Hoarse cries from the ships floated to land. Had the worst happened? Were the men ashore all dead? Could it be possible? Summoning his last reserves of strength, Serrano, stranded on the shore, confirmed that the other men, including Barbosa and San Martín, were dead, slaughtered during Humabon’s banquet. He then watched the ships weigh anchor, preparing to abandon him to bloodthirsty island warriors seeking to reclaim their lost honor and dignity. “I do not know whether he is dead or alive,” Pigafetta wrote in anguish as the ships sailed. Left behind by his own men, Serrano eventually met the same fate as his crew members. Enrique’s revenge on the Europeans had been bloodier than anyone could have foreseen.
The three black ships of the Armada de Molucca raised anchor, set sail, and headed out of Cebu harbor with all the speed they could muster. No thought was given to sending a rescue party to stop the massacre, to recover bodies or search for survivors, or even to punish Enrique for his betrayal. Only 115 men remained of the 260 who had left Spain, and as they fled to safety, their last sight of Cebu was of enraged islanders tearing down the cross on the mountaintop and smashing it to bits.
The May 1 massacre claimed many of the ablest and most prominent crew members.

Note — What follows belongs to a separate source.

-- ==== Sys2Proof/Machine/Dispatch.lean ====
section
/-! DEFINITION. The dispatch: one arm per command, each a direct call of its meaning. -/
namespace Sys2Proof.Machine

The victims included Duarte Barbosa, who had served as co-commander for just three days; Serrano; Andrés de San Martín, the fleet’s cautious astrologer; Father Valderrama; Luis Alfonso de Gois, who had succeeded Barbosa as the captain of Victoria; two clerks named Sancho de Heredia and León Expeleta; a barrelmaker by the name of Francisco Martín; Simón de la Rochela, a provisioner; Francisco de Madrid, a man-at-arms; Hernando de Aguilar, who had been the servant of the mutineer Luis de Mendoza, whom Espinosa had executed; Guillermo Feneso, who operated the lombardas; four sailors; two cabin boys; three ordinary seamen; a servant attached to Serrano; and four men described in the roster as “servants of Magellan.”
According to some accounts, eight of these crew members survived, but were imprisoned and sold off as slaves to the Chinese merchants who regularly visited Cebu, but the rumors were impossible to confirm. Enrique, whose treachery had set the stage for the ambush, disappears from history at this point, as does the wily Humabon. Such was the tragic conclusion of what had begun as a highly promising experiment in the Philippines.

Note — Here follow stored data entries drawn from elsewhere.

-- ==== Sys2Proof/Certificates/Slice0/Obligations.lean ====
section
/-! DEFINITION. The obligations: statements about the commands and about the whole machine, for the provers. A command's
next state is written with the fields it changes; `raise` is the recorder's entry of an event, with a statement of its
own. -/
open Sys2Proof Sys2Proof.Machine

/-! ### Supplies, start-up, resets, mode requests (R49 to R77) -/

/-- From power-up to the self-test's end (R46, R64, R65, R225, R428). -/
def Obligations.PowerUpStages : Prop :=
  (∀ s : State, s.sys.boot = .off →
    exec .vsysArrives s = .next { s with
      sys := { s.sys with boot := .held, mode := .rigging, prev := .dormant, pfw := true } }) ∧
  (∀ (lost : ReleaseIn) (torn : Bool) (s : State), s.sys.boot = .held →
    ∃ t, exec (.resetRelease lost torn) s = .next t ∧ t.sys.boot = .released ∧
      t.evr.cycles = (s.evr.cycles + 1) % 2 ^ 32 ∧ t.evr.opTime = s.evr.opSaved + 1024 ∧
      t.key.lc = lcOf s.key.fuses ∧ t.key.fuses = s.key.fuses ∧ t.mem = s.mem ∧ t.stk = s.stk ∧ t.wke = s.wke) ∧
  (∀ (flips : List (Nat × Byte)) (s : State), s.sys.boot ≠ .off → s.jig.readDue = true →
    let c := jigCopy (spoilCopy flips s.jig)
    ∃ t, exec (.jigConfigRead flips) s = .next t ∧ t.jig.active = true ∧ t.jig.readDue = false ∧
      (c.body = [] ∨ copyOk c = true → t.jig.matrix = c.body ∧ t.jig.scrubFail = false ∧ t.jig.adoptDue = false ∧
        (c.body = [] ∨ s.jig.adoptDue = false → t = { s with jig := t.jig, dio := t.dio })) ∧
      (c.body ≠ [] → copyOk c = false → t.jig.matrix = [] ∧ t.jig.scrubFail = true ∧ t.jig.where_ = 1) ∧
      t.stk = s.stk ∧ t.wke = s.wke ∧ t.mem = s.mem) ∧
  (∀ (flips : List (Nat × Byte)) (s : State), s.sys.boot = .off ∨ s.jig.readDue = false →
    exec (.jigConfigRead flips) s = .next s) ∧
  (∀ s : State, s.sys.boot = .released →
    ∃ t, exec .pllLocked s = .next t ∧ t.sys.boot = .clocked ∧ t.evr.running = true ∧ t.ptp.syncOut = true ∧
      (∀ b ∈ [Block.sys, .drw, .evr, .key, .upd, .cvu 0, .cvu 1, .cvu 2, .cvu 3, .cvu 4, .cvu 5], b ∈ t.enabled) ∧
      t.mem = s.mem ∧ t.stk = s.stk) ∧
  (∀ (cores : Fin 65536) (worn : Bool) (s : State), s.sys.boot = .clocked → s.sys.tamperHold = false →
    ∃ t, exec (.bootSelfTestDone cores worn) s = .next t ∧ t.sys.boot = .tested ∧ t.wke.bootBad = cores.val ∧
      t.wke.failed = s.wke.failed ∧
      t.mem = s.mem.filter (fun p => p.1 < 0x80000000) ∧ t.stk = s.stk ∧ t.dio = s.dio)

/-- The brace (R59, R60), and the contacts that show it and the mode (R10, R50, R57, R572, R589): PFW_N follows the
warning, REPLACE_N and its LED the causes of replacement, HEALTHY and the fault contact the mode, unless EXTEST drives the
contacts; unpowered and in reset nothing is driven (R561). -/
def Obligations.BraceStages : Prop :=
  (∀ (v : Nat) (s : State), s.sys.boot ≠ .off → s.sys.pfw = false →
    exec (.powerFailWarning v) s = .next (raise { code := 0x1010, block := 0x01, detail := v % 2 ^ 16 } { s with
      sys := { s.sys with
        pfw := true, brace := true, pfwSeen := true, braceSeen := true, confirming := false, nandPaused := false,
        flushed := false, braceMin := v % 2 ^ 16 },
      evr := { s.evr with opSaved := s.evr.opTime } })) ∧
  (∀ s : State, exec .nandPageDonePause s = .next { s with
    sys := { s.sys with nandPaused := s.sys.brace },
    evr := { s.evr with moveWait := s.evr.moveWait || (s.sys.brace && s.evr.moving) } }) ∧
  (∀ s : State, s.sys.brace = true →
    ∃ t, exec .braceFlushDone s = .next t ∧ t.sys = { s.sys with flushed := true } ∧ t.evr.buffer = 0 ∧
      (s.wke.suspended = false → s.wke.writing = none → t.wke.buffer = []) ∧ t.stk = s.stk ∧ t.dvt = s.dvt ∧ t.dio = s.dio ∧ t.mem = s.mem) ∧
  (∀ s : State, exec .warningReleaseCrossing s = .next { s with sys := { s.sys with confirming := s.sys.pfw } }) ∧
  (∀ (units lowest : Nat) (s : State), s.sys.pfw = true → s.sys.confirming = true → s.sys.brace = true →
    s.sys.mode ≠ .rigging → s.evr.moveWait = false →
    exec (.braceEnd units lowest) s = .next (raise
      { code := 0x1011, block := 0x01, detail := min units 0xFFFF * 2 ^ 16 + lowest % 2 ^ 16 } { s with
      sys := { s.sys with
        pfw := false, brace := false, braceLong := false, confirming := false, nandPaused := false, flushed := false,
        braceMin := lowest % 2 ^ 16 },
      upd := resumeStaging s.upd })) ∧
  (∀ (lowest : Nat) (s : State), s.sys.brace = true → s.sys.braceLong = false →
    exec (.braceLong lowest) s = .next (raise { code := 0x1013, block := 0x01, detail := lowest % 2 ^ 16 } { s with
      sys := { s.sys with braceLong := true, braceMin := lowest % 2 ^ 16 } })) ∧
  (∀ s : State, driving s = true → s.dbg.ir ≠ 0 →
    (pfwN s = .low ↔ s.sys.pfw = true) ∧ (replaceN s = .low ↔ s.sys.replace ≠ 0) ∧
    (replaceLed s = true ↔ replaceN s = .low) ∧ (healthy s = .high ↔ s.sys.boot ≠ .released ∧ s.sys.mode = .run) ∧
    (fltClosed s = true ↔ s.sys.mode = .run ∨ s.sys.mode = .degraded)) ∧
  (∀ (v : Nat) (s : State), driving s = true → s.dbg.ir ≠ 0 → s.sys.pfw = false →
    ∃ t, exec (.powerFailWarning v) s = .next t ∧ pfwN s = .high ∧ pfwN t = .low) ∧
  (∀ s : State, driving s = false →
    pfwN s = .released ∧ replaceN s = .released ∧ healthy s = .released ∧ syncOutPin s = .released ∧ fltClosed s = false ∧
    replaceLed s = false ∧ (∀ n, logicOut n s = .released) ∧ ∀ b, tdoPin b s = .released)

Five days later, and half a world away, a weatherbeaten vessel tied up at the harbor in Seville.
The arrival of a ship from distant lands was hardly an unusual event in Seville, but she was not just any vessel, this was San Antonio, part of the Armada de Molucca. It was May 6, 1521, and the event marked the first news of the fleet since it left Sanlúcar de Barrameda on September 20, 1519.
No one ashore knew what to make of her arrival, for the fleet had not been expected to return for months. They would soon learn that Magellan had found the fabled strait, after all, but before he could traverse it, San Antonio had been commandeered by mutineers fleeing Magellan’s cruelty and excessive daring. She carried her captain, Estêvão Gomes; his chief co-conspirator, Gerónimo Guerra; and fifty-five men, including Magellan’s cousin, Álvaro de Mesquita, whom the mutineers had stabbed and kept in irons throughout the return journey.